Ed Boyden

Ed Boyden is Y. Eva Tan Professor in Neurotechnology at MIT, professor of Biological Engineering and Brain and Cognitive Sciences at MIT’s Media Lab and McGovern Institute for Brain Research, and was recently selected to be an Investigator of the Howard Hughes Medical Institute (2018). He leads the Synthetic Neurobiology Group, which develops tools for analyzing and repairing complex biological systems such as the brain, and applies them systematically to reveal ground truth principles of biological function as well as to repair these systems. These technologies include expansion microscopy, which enables complex biological systems to be imaged with nanoscale precision; optogenetic tools, which enable the activation and silencing of neural activity with light; robotic methods for directed evolution that are yielding new synthetic biology reagents for dynamic imaging of physiological signals, such as neural voltage; novel methods of noninvasive focal brain stimulation; and new methods of nanofabrication using shrinking of patterned materials to create nanostructures with ordinary lab equipment. He co-directs the MIT Center for Neurobiological Engineering, which aims to develop new tools to accelerate neuroscience progress.
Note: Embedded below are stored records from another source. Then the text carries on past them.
-- ==== Sys2Proof/Laws/Kept/Ethernet.lean ====
section
/-!
SUPPORT. What the operations of Machine/Ethernet.lean keep.
-/

set_option Elab.async false
set_option linter.unusedTactic false
set_option linter.unreachableTactic false

namespace Sys2Proof.Machine

theorem State.ethLost_kept {P : Part → Prop} [May P .regs_] [May P .lost_] {s0 : State} {s : State} {m : Nat} {f : Fld} {c : Fld} (hk : Kept P s0 s) :
    Kept P s0 (State.ethLost s m f c) := by
  unfold State.ethLost
  try dsimp only
  repeat' first | with_reducible assumption | with_reducible apply State.hit_kept

theorem State.ethKeep_kept {P : Part → Prop} [May P .regs_] [May P .lost_] [May P .mem_] [May P .fab_] [May P .inbox_] [May P .led_] {s0 : State} {s : State} {m : Nat} {f : List Nat} {tci : Option Nat} {q : Nat} {idx : Nat} {ptp : Bool} {stamp : Nat} (hk : Kept P s0 s) :
    Kept P s0 (State.ethKeep s m f tci q idx ptp stamp) := by
  unfold State.ethKeep
  try dsimp only
  repeat' first
    | with_reducible assumption
    | with_reducible apply State.ethLost_kept
    | with_reducible apply State.qAppend_kept
    | with_reducible apply State.qOverflow_kept
    | with_reducible apply State.qPutHw_kept
    | with_reducible apply State.storeBytes_kept
    | with_reducible apply Kept.ite
    | (with_reducible refine State.qTake_kept ‹_› ?_)
    | split

theorem execEthFrameReceived_kept {P : Part → Prop} [May P .regs_] [May P .lost_] [May P .mem_] [May P .fab_] [May P .inbox_] [May P .led_] {s0 : State} {s : State} {m : Fin 2} {frame : List Nat} {fcs : Bool} {sfd : Nat} {t : Nat} (hk : Kept P s0 s) :
    KeptO P s0 (execEthFrameReceived s m frame fcs sfd t) := by
  unfold execEthFrameReceived
  try dsimp only
  repeat' first
    | with_reducible assumption
    | with_reducible apply State.at_kept
    | with_reducible apply State.ethKeep_kept
    | with_reducible apply State.ethLost_kept
    | with_reducible apply KeptO.of_next
    | with_reducible apply KeptO.ite
    | with_reducible apply Kept.ite
    | split

theorem State.ethDone_kept {P : Part → Prop} [May P .regs_] [May P .lost_] [May P .fab_] [May P .inbox_] [May P .led_] {s0 : State} {s : State} {m : Nat} {status : Nat} {tag : Nat} {stamp : Nat} (hk : Kept P s0 s) :
    Kept P s0 (State.ethDone s m status tag stamp) := by
  unfold State.ethDone
  try dsimp only
  repeat' first | with_reducible assumption | with_reducible apply State.qPutHw_kept

theorem execEthFrameTransmit_kept {P : Part → Prop} [May P .regs_] [May P .lost_] [May P .fab_] [May P .inbox_] [May P .led_] [May P .eth_] {s0 : State} {s : State} {m : Fin 2} {sfd : Nat} {t : Nat} (hk : Kept P s0 s) :
    KeptO P s0 (execEthFrameTransmit s m sfd t) := by
  unfold execEthFrameTransmit
  try dsimp only
  repeat' first
    | with_reducible assumption
    | with_reducible apply State.at_kept
    | with_reducible apply State.ethDone_kept
    | with_reducible apply KeptO.of_next
    | with_reducible apply KeptO.ite
    | with_reducible apply Kept.ite
    | (with_reducible refine State.qTake_kept ‹_› ?_)
    | split
    | (with_reducible refine Kept.mk' rfl rfl rfl rfl rfl rfl ?_)

theorem execEthTxTimeout_kept {P : Part → Prop} [May P .regs_] [May P .lost_] [May P .fab_] [May P .inbox_] [May P .led_] {s0 : State} {s : State} {m : Fin 2} {t : Nat} (hk : Kept P s0 s) :
    KeptO P s0 (execEthTxTimeout s m t) := by
  unfold execEthTxTimeout
  try dsimp only
  repeat' first
    | with_reducible assumption
    | with_reducible apply State.at_kept
    | with_reducible apply State.ethDone_kept
    | with_reducible apply State.hit_kept
    | with_reducible apply State.raise_kept
    | with_reducible apply KeptO.of_next
    | with_reducible apply KeptO.ite
    | with_reducible apply Kept.ite
    | (with_reducible refine State.qTake_kept ‹_› ?_)
    | split

theorem execEthLinkPoll_kept {P : Part → Prop} [May P .regs_] [May P .lost_] [May P .led_] {s0 : State} {s : State} {m : Fin 2} {link : Bool} {t : Nat} (hk : Kept P s0 s) :
    KeptO P s0 (execEthLinkPoll s m link t) := by
  unfold execEthLinkPoll
  try dsimp only
  repeat' first
    | with_reducible assumption
    | with_reducible apply State.at_kept
    | with_reducible apply State.ethLost_kept
    | with_reducible apply State.raise_kept
    | with_reducible apply State.wr_kept
    | with_reducible apply KeptO.of_next
    | with_reducible apply KeptO.ite

theorem State.phaseSync_kept {P : Part → Prop} [May P .regs_] [May P .lost_] {s0 : State} {s : State} (hk : Kept P s0 s) :
    Kept P s0 (State.phaseSync s) := by
  unfold State.phaseSync
  try dsimp only
  repeat' first | with_reducible assumption | with_reducible apply State.setReg_kept

theorem State.clockCycle_kept {P : Part → Prop} [May P .regs_] [May P .lost_] [May P .eth_] {s0 : State} {s : State} (hk : Kept P s0 s) :
    Kept P s0 (State.clockCycle s) := by
  unfold State.clockCycle
  try dsimp only
  repeat' first
    | with_reducible assumption
    | with_reducible apply State.phaseSync_kept
    | with_reducible apply Kept.ite
    | split
    | (with_reducible refine Kept.mk' rfl rfl rfl rfl rfl rfl ?_)

theorem State.phaseWritten_kept {P : Part → Prop} [May P .eth_] {s0 : State} {s : State} (hk : Kept P s0 s) :
    Kept P s0 (State.phaseWritten s) := by
  unfold State.phaseWritten
  try dsimp only
  repeat' first | with_reducible assumption | (with_reducible refine Kept.mk' rfl rfl rfl rfl rfl rfl ?_)

theorem State.rateWritten_kept {P : Part → Prop} [May P .eth_] {s0 : State} {s : State} (hk : Kept P s0 s) :
    Kept P s0 (State.rateWritten s) := by
  unfold State.rateWritten
  try dsimp only
  repeat' first | with_reducible assumption | (with_reducible refine Kept.mk' rfl rfl rfl rfl rfl rfl ?_)

theorem State.timeStep_kept {P : Part → Prop} [May P .lost_] [May P .led_] {s0 : State} {s : State} {ns : Nat} (hk : Kept P s0 s) :
    Kept P s0 (State.timeStep s ns) := by
  unfold State.timeStep
  try dsimp only
  repeat' first
    | with_reducible assumption
    | with_reducible apply State.raise_kept
    | (with_reducible refine Kept.mk' rfl rfl rfl rfl rfl rfl ?_)

theorem State.discWritten_kept {P : Part → Prop} [May P .lost_] [May P .led_] {s0 : State} {s : State} {old : Bool} (hk : Kept P s0 s) :
    Kept P s0 (State.discWritten s old) := by
  unfold State.discWritten
  try dsimp only
  repeat' first | with_reducible assumption | with_reducible apply State.raise_kept | with_reducible apply Kept.ite

theorem execDiscLost_kept {P : Part → Prop} [May P .regs_] [May P .lost_] [May P .led_] {s0 : State} {s : State} {t : Nat} (hk : Kept P s0 s) :
    KeptO P s0 (execDiscLost s t) := by
  unfold execDiscLost
  try dsimp only
  repeat' first
    | with_reducible assumption
    | with_reducible apply State.at_kept
    | with_reducible apply State.raise_kept
    | with_reducible apply State.wr_kept
    | with_reducible apply KeptO.of_next
    | with_reducible apply KeptO.ite

end Sys2Proof.Machine
end

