-- ==== Sys2Proof/Laws/Kept/Sweep.lean ====
section
/-!
SUPPORT. What the operations of Machine/Sweep.lean keep.
-/

set_option Elab.async false
set_option linter.unusedTactic false
set_option linter.unreachableTactic false

namespace Sys2Proof.Machine

theorem State.winWrite_kept {P : Part → Prop} [May P .regs_] [May P .lost_] [May P .mem_] [May P .fab_] [May P .swp_] {s0 : State} {s : State} {d : SweepDesc} (hk : Kept P s0 s) :
    Kept P s0 (State.winWrite s d) := by
  unfold State.winWrite
  try dsimp only
  repeat' first
    | with_reducible assumption
    | with_reducible apply State.storeBytes_kept
    | with_reducible apply State.wr_kept
    | with_reducible apply Kept.ite
    | split
    | (with_reducible refine Kept.mk' rfl rfl rfl rfl rfl rfl ?_)

theorem State.sweepExtremes_kept {P : Part → Prop} [May P .led_] {s0 : State} {s : State} {d : SweepDesc} (hk : Kept P s0 s) :
    Kept P s0 (State.sweepExtremes s d) := by
  unfold State.sweepExtremes
  try dsimp only
  repeat' first
    | with_reducible assumption
    | with_reducible apply State.lifeVolt_kept
    | with_reducible apply Kept.foldl
    | with_reducible apply Kept.ite
    | (intro _; intros; try dsimp only)

theorem State.winFlush_kept {P : Part → Prop} [May P .regs_] [May P .lost_] [May P .mem_] [May P .fab_] [May P .led_] [May P .swp_] {s0 : State} {s : State} (hk : Kept P s0 s) :
    Kept P s0 (State.winFlush s) := by
  unfold State.winFlush
  try dsimp only
  repeat' first
    | with_reducible assumption
    | with_reducible apply State.sweepExtremes_kept
    | with_reducible apply State.winWrite_kept
    | with_reducible apply Kept.foldl
    | with_reducible apply Kept.ite
    | (intro _; intros; try dsimp only)
    | split
    | (with_reducible refine Kept.mk' rfl rfl rfl rfl rfl rfl ?_)

theorem State.postSweep_kept {P : Part → Prop} [May P .mem_] [May P .fab_] [May P .inbox_] [May P .lnk_] {s0 : State} {s : State} {k : Nat} {d : SweepDesc} (hk : Kept P s0 s) :
    Kept P s0 (State.postSweep s k d) := by
  unfold State.postSweep
  try dsimp only
  repeat' first
    | with_reducible assumption
    | with_reducible apply State.post_kept
    | with_reducible apply State.storeBytes_kept
    | with_reducible apply State.updEng_kept

theorem State.portOwtNext_kept {P : Part → Prop} [May P .lnk_] {s0 : State} {s : State} {p : Nat} (hk : Kept P s0 s) :
    Kept P s0 (State.portOwtNext s p) := by
  unfold State.portOwtNext
  try dsimp only
  repeat' first | with_reducible assumption | with_reducible apply State.updEng_kept | with_reducible apply Kept.ite

theorem State.ringRejoin_kept {P : Part → Prop} [May P .fresh_] [May P .regs_] [May P .lost_] [May P .fab_] [May P .led_] [May P .lnk_] [May P .trip_] {s0 : State} {s : State} {p : Nat} (hk : Kept P s0 s) :
    Kept P s0 (State.ringRejoin s p) := by
  unfold State.ringRejoin
  try dsimp only
  repeat' first
    | with_reducible assumption
    | with_reducible apply State.calStart_kept
    | with_reducible apply State.raise_kept
    | with_reducible apply State.updEng_kept
    | with_reducible apply State.wr_kept
    | with_reducible apply Kept.ite

theorem State.takeProfiles_kept {P : Part → Prop} [May P .swp_] {s0 : State} {s : State} (hk : Kept P s0 s) :
    Kept P s0 (State.takeProfiles s) := by
  unfold State.takeProfiles
  try dsimp only
  repeat' first | with_reducible assumption | (with_reducible refine Kept.mk' rfl rfl rfl rfl rfl rfl ?_)

theorem State.syncNote_kept {P : Part → Prop} [May P .regs_] [May P .lost_] [May P .led_] [May P .swp_] {s0 : State} {s : State} (hk : Kept P s0 s) :
    Kept P s0 (State.syncNote s) := by
  unfold State.syncNote
  try dsimp only
  repeat' first
    | with_reducible assumption
    | with_reducible apply State.hit_kept
    | with_reducible apply State.raise_kept
    | with_reducible apply State.wr_kept
    | with_reducible apply Kept.ite
    | split
    | (with_reducible refine Kept.mk' rfl rfl rfl rfl rfl rfl ?_)

theorem State.setPeriod_kept {P : Part → Prop} [May P .regs_] [May P .lost_] [May P .led_] [May P .swp_] {s0 : State} {s : State} {per : Nat} {pmode : Nat} (hk : Kept P s0 s) :
    Kept P s0 (State.setPeriod s per pmode) := by
  unfold State.setPeriod
  try dsimp only
  repeat' first
    | with_reducible assumption
    | with_reducible apply State.raise_kept
    | with_reducible apply State.wr_kept
    | with_reducible apply Kept.ite
    | split
    | (with_reducible refine Kept.mk' rfl rfl rfl rfl rfl rfl ?_)

theorem execSweepGridPoint_kept {P : Part → Prop} [May P .fresh_] [May P .regs_] [May P .lost_] [May P .mem_] [May P .fab_] [May P .inbox_] [May P .led_] [May P .lnk_] [May P .swp_] [May P .trip_] {s0 : State} {s : State} {t : Nat} (hk : Kept P s0 s) :
    KeptO P s0 (execSweepGridPoint s t) := by
  unfold execSweepGridPoint
  try dsimp only
  repeat' first
    | with_reducible assumption
    | with_reducible apply State.at_kept
    | with_reducible apply State.portOwtNext_kept
    | with_reducible apply State.postSweep_kept
    | with_reducible apply State.ringRejoin_kept
    | with_reducible apply State.setPeriod_kept
    | with_reducible apply State.syncNote_kept
    | with_reducible apply State.takeProfiles_kept
    | with_reducible apply State.winFlush_kept
    | with_reducible apply State.wr_kept
    | with_reducible apply KeptO.of_next
    | with_reducible apply Kept.foldl
    | with_reducible apply KeptO.ite
    | with_reducible apply Kept.ite
    | (intro _; intros; try dsimp only)
    | split
    | (with_reducible refine Kept.mk' rfl rfl rfl rfl rfl rfl ?_)

theorem execMeanWindowEnd_kept {P : Part → Prop} [May P .swp_] {s0 : State} {s : State} {t : Nat} (hk : Kept P s0 s) :
    KeptO P s0 (execMeanWindowEnd s t) := by
  unfold execMeanWindowEnd
  try dsimp only
  repeat' first
    | with_reducible assumption
    | with_reducible apply State.at_kept
    | with_reducible apply KeptO.of_next
    | with_reducible apply KeptO.ite
    | with_reducible apply Kept.ite
    | split
    | (with_reducible refine Kept.mk' rfl rfl rfl rfl rfl rfl ?_)

theorem execSweepDeadlineMiss_kept {P : Part → Prop} [May P .regs_] [May P .lost_] [May P .led_] [May P .lnk_] {s0 : State} {s : State} {k : Fin 20} {tag : Fin 65535} {t : Nat} (hk : Kept P s0 s) :
    KeptO P s0 (execSweepDeadlineMiss s k tag t) := by
  unfold execSweepDeadlineMiss
  try dsimp only
  repeat' first
    | with_reducible assumption
    | with_reducible apply State.at_kept
    | with_reducible apply State.hit_kept
    | with_reducible apply State.raise_kept
    | with_reducible apply State.staleFrom_kept
    | with_reducible apply KeptO.of_next
    | with_reducible apply KeptO.ite
    | with_reducible apply Kept.ite
    | split

theorem execStreamOnlyRead_kept {P : Part → Prop} [May P .fab_] [May P .lnk_] {s0 : State} {s : State} {k : Fin 20} {slot : Nat} {t : Nat} (hk : Kept P s0 s) :
    KeptO P s0 (execStreamOnlyRead s k slot t) := by
  unfold execStreamOnlyRead
  try dsimp only
  repeat' first
    | with_reducible assumption
    | with_reducible apply State.at_kept
    | with_reducible apply State.sendRead_kept
    | with_reducible apply KeptO.of_next
    | with_reducible apply KeptO.ite

theorem execOwtPeriodic_kept {P : Part → Prop} [May P .swp_] {s0 : State} {s : State} {t : Nat} (hk : Kept P s0 s) :
    KeptO P s0 (execOwtPeriodic s t) := by
  unfold execOwtPeriodic
  try dsimp only
  repeat' first
    | with_reducible assumption
    | with_reducible apply State.at_kept
    | with_reducible apply State.owtStart_kept
    | with_reducible apply KeptO.of_next
    | with_reducible apply KeptO.ite

end Sys2Proof.Machine
end

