-- ==== Sys2Proof/Laws/Kept/Supervisor.lean ====
section
/-!
SUPPORT. What the operations of Machine/Supervisor.lean keep.
-/

set_option Elab.async false
set_option linter.unusedTactic false
set_option linter.unreachableTactic false

namespace Sys2Proof.Machine

theorem State.railSet_kept {P : Part → Prop} [May P .regs_] [May P .lost_] [May P .sv_] {s0 : State} {s : State} {r : Rail} {ok : Bool} (hk : Kept P s0 s) :
    Kept P s0 (State.railSet s r ok) := by
  unfold State.railSet
  try dsimp only
  repeat' first
    | with_reducible assumption
    | with_reducible apply State.wrBit_kept
    | with_reducible apply Kept.ite
    | split
    | (with_reducible refine Kept.mk' rfl rfl rfl rfl rfl rfl ?_)

theorem State.supplyNote_kept {P : Part → Prop} [May P .lost_] [May P .led_] {s0 : State} {s : State} {r : Rail} (hk : Kept P s0 s) :
    Kept P s0 (State.supplyNote s r) := by
  unfold State.supplyNote
  try dsimp only
  repeat' first | with_reducible assumption | with_reducible apply State.raise_kept

theorem execSupplyFault_kept {P : Part → Prop} [May P .fresh_] [May P .regs_] [May P .lost_] [May P .mem_] [May P .fab_] [May P .grains_] [May P .inbox_] [May P .led_] [May P .lnk_] [May P .swp_] [May P .trip_] [May P .boot_] [May P .gate_] [May P .regu_] [May P .out_] [May P .cur_] [May P .sf_] [May P .can_] [May P .eth_] [May P .sv_] [May P .corr_] [May P .est_] {s0 : State} {s : State} {rail : Rail} {lev : Level} {t : Nat} (hk : Kept P s0 s) :
    KeptO P s0 (execSupplyFault s rail lev t) := by
  unfold execSupplyFault
  try dsimp only
  repeat' first
    | with_reducible assumption
    | with_reducible apply State.at_kept
    | with_reducible apply State.railSet_kept
    | with_reducible apply State.requestReset_kept
    | with_reducible apply State.supplyNote_kept
    | with_reducible apply KeptO.of_next
    | split

theorem execPowerOnRelease_kept {P : Part → Prop} [May P .regs_] [May P .lost_] [May P .sv_] {s0 : State} {s : State} {vbat : Bool} {x32 : Bool} {vsys : Fin 65536} {t : Nat} (hk : Kept P s0 s) :
    KeptO P s0 (execPowerOnRelease s vbat x32 vsys t) := by
  unfold execPowerOnRelease
  try dsimp only
  repeat' first
    | with_reducible assumption
    | with_reducible apply State.at_kept
    | with_reducible apply State.railSet_kept
    | with_reducible apply State.wr_kept
    | with_reducible apply KeptO.of_next
    | with_reducible apply Kept.foldl
    | with_reducible apply KeptO.ite
    | with_reducible apply Kept.ite
    | (intro _; intros; try dsimp only)
    | split
    | (with_reducible refine Kept.mk' rfl rfl rfl rfl rfl rfl ?_)

theorem execPowerFail_kept {P : Part → Prop} [May P .regs_] [May P .lost_] [May P .mem_] [May P .fab_] [May P .grains_] [May P .led_] [May P .trip_] [May P .gate_] [May P .regu_] [May P .sv_] {s0 : State} {s : State} {vsys : Fin 65536} {t : Nat} (hk : Kept P s0 s) :
    KeptO P s0 (execPowerFail s vsys t) := by
  unfold execPowerFail
  try dsimp only
  repeat' first
    | with_reducible assumption
    | with_reducible apply State.at_kept
    | with_reducible apply State.commitTrigger_kept
    | with_reducible apply State.hit_kept
    | with_reducible apply State.inhibitAct_kept
    | with_reducible apply State.raise_kept
    | with_reducible apply State.updGrain_kept
    | with_reducible apply State.wr_kept
    | with_reducible apply KeptO.of_next
    | with_reducible apply Kept.foldl
    | with_reducible apply KeptO.ite
    | with_reducible apply Kept.ite
    | (intro _; intros; try dsimp only)
    | split
    | (with_reducible refine Kept.mk' rfl rfl rfl rfl rfl rfl ?_)
    | rfl

theorem execPowerFailRecovery_kept {P : Part → Prop} [May P .fresh_] [May P .regs_] [May P .lost_] [May P .mem_] [May P .fab_] [May P .grains_] [May P .inbox_] [May P .led_] [May P .lnk_] [May P .swp_] [May P .trip_] [May P .boot_] [May P .gate_] [May P .regu_] [May P .out_] [May P .cur_] [May P .sf_] [May P .can_] [May P .eth_] [May P .sv_] [May P .corr_] [May P .est_] {s0 : State} {s : State} {vsys : Fin 65536} {since : Nat} {t : Nat} (hk : Kept P s0 s) :
    KeptO P s0 (execPowerFailRecovery s vsys since t) := by
  unfold execPowerFailRecovery
  try dsimp only
  repeat' first
    | with_reducible assumption
    | with_reducible apply State.at_kept
    | with_reducible apply State.requestReset_kept
    | with_reducible apply State.wr_kept
    | with_reducible apply KeptO.of_next
    | with_reducible apply KeptO.ite
    | with_reducible apply Kept.ite
    | split
    | (with_reducible refine Kept.mk' rfl rfl rfl rfl rfl rfl ?_)

theorem execHoldExpire_kept {P : Part → Prop} [May P .fresh_] [May P .regs_] [May P .lost_] [May P .led_] [May P .swp_] [May P .trip_] [May P .gate_] [May P .regu_] [May P .out_] [May P .sv_] {s0 : State} {s : State} {t : Nat} (hk : Kept P s0 s) :
    KeptO P s0 (execHoldExpire s t) := by
  unfold execHoldExpire
  try dsimp only
  repeat' first
    | with_reducible assumption
    | with_reducible apply State.at_kept
    | with_reducible apply State.stopTimers_kept
    | with_reducible apply State.stringSource_kept
    | with_reducible apply State.tripFlush_kept
    | with_reducible apply State.wr_kept
    | with_reducible apply KeptO.of_next
    | with_reducible apply KeptO.ite
    | with_reducible apply Kept.ite
    | split
    | (with_reducible refine Kept.mk' rfl rfl rfl rfl rfl rfl ?_)

theorem State.reclaim_kept {P : Part → Prop} [May P .regs_] [May P .lost_] [May P .led_] [May P .sv_] {s0 : State} {s : State} (hk : Kept P s0 s) :
    Kept P s0 (State.reclaim s) := by
  unfold State.reclaim
  try dsimp only
  repeat' first
    | with_reducible assumption
    | with_reducible apply State.raise_kept
    | with_reducible apply State.wr_kept
    | (with_reducible refine Kept.mk' rfl rfl rfl rfl rfl rfl ?_)

theorem execResetNLow_kept {P : Part → Prop} [May P .fresh_] [May P .regs_] [May P .lost_] [May P .mem_] [May P .fab_] [May P .grains_] [May P .inbox_] [May P .led_] [May P .lnk_] [May P .swp_] [May P .trip_] [May P .boot_] [May P .gate_] [May P .regu_] [May P .out_] [May P .cur_] [May P .sf_] [May P .can_] [May P .eth_] [May P .sv_] [May P .corr_] [May P .est_] {s0 : State} {s : State} {t : Nat} (hk : Kept P s0 s) :
    KeptO P s0 (execResetNLow s t) := by
  unfold execResetNLow
  try dsimp only
  repeat' first
    | with_reducible assumption
    | with_reducible apply State.at_kept
    | with_reducible apply State.requestReset_kept
    | with_reducible apply KeptO.of_next
    | with_reducible apply KeptO.ite
    | with_reducible apply Kept.ite
    | split
    | (with_reducible refine Kept.mk' rfl rfl rfl rfl rfl rfl ?_)

theorem execResetNHigh_kept {P : Part → Prop} [May P .regs_] [May P .lost_] [May P .sv_] {s0 : State} {s : State} {t : Nat} (hk : Kept P s0 s) :
    KeptO P s0 (execResetNHigh s t) := by
  unfold execResetNHigh
  try dsimp only
  repeat' first
    | with_reducible assumption
    | with_reducible apply State.at_kept
    | with_reducible apply State.setReg_kept
    | with_reducible apply KeptO.of_next
    | with_reducible apply KeptO.ite
    | with_reducible apply Kept.ite
    | split
    | (with_reducible refine Kept.mk' rfl rfl rfl rfl rfl rfl ?_)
Dr. Boyden will be leading a discussion on Optical Tools for Analyzing and Repairing Complex Biological Systems. Understanding and repairing complex biological systems, such as the brain, requires new technologies that enable such systems to be observed and controlled with great precision, across extended spatial and temporal scales.  He and his team are discovering new molecular principles that are leading to such technologies.  For example, they recently discovered that it was possible to physically magnify biological specimens manyfold, in an even way, by embedding them in dense swellable polymers, mechanically homogenizing the specimens, and then adding water to isotropically swell the specimens.  In this method, which they call expansion microscopy (ExM), they enable scalable, inexpensive diffraction-limited microscopes to do large-volume nanoscopy, in a multiplexed fashion – important, for example, for brain mapping.  As another example, they discovered that microbial opsins, genetically expressed in neurons, could enable their electrical activities to be precisely driven or silenced in response to millisecond timescale pulses of light.  These tools, called optogenetic tools, are enabling causal assessment of the contribution of defined neurons to behaviors and pathologies in a wide variety of basic science settings.  Finally, they have developed new methods of directed evolution, and discovered mutant forms of optogenetic tools that enable precision fluorescent imaging of the high-speed voltage of neurons in the living brain.  They share all these tools freely, and aim to integrate the use of these tools so as to lead to comprehensive understandings of neural circuits.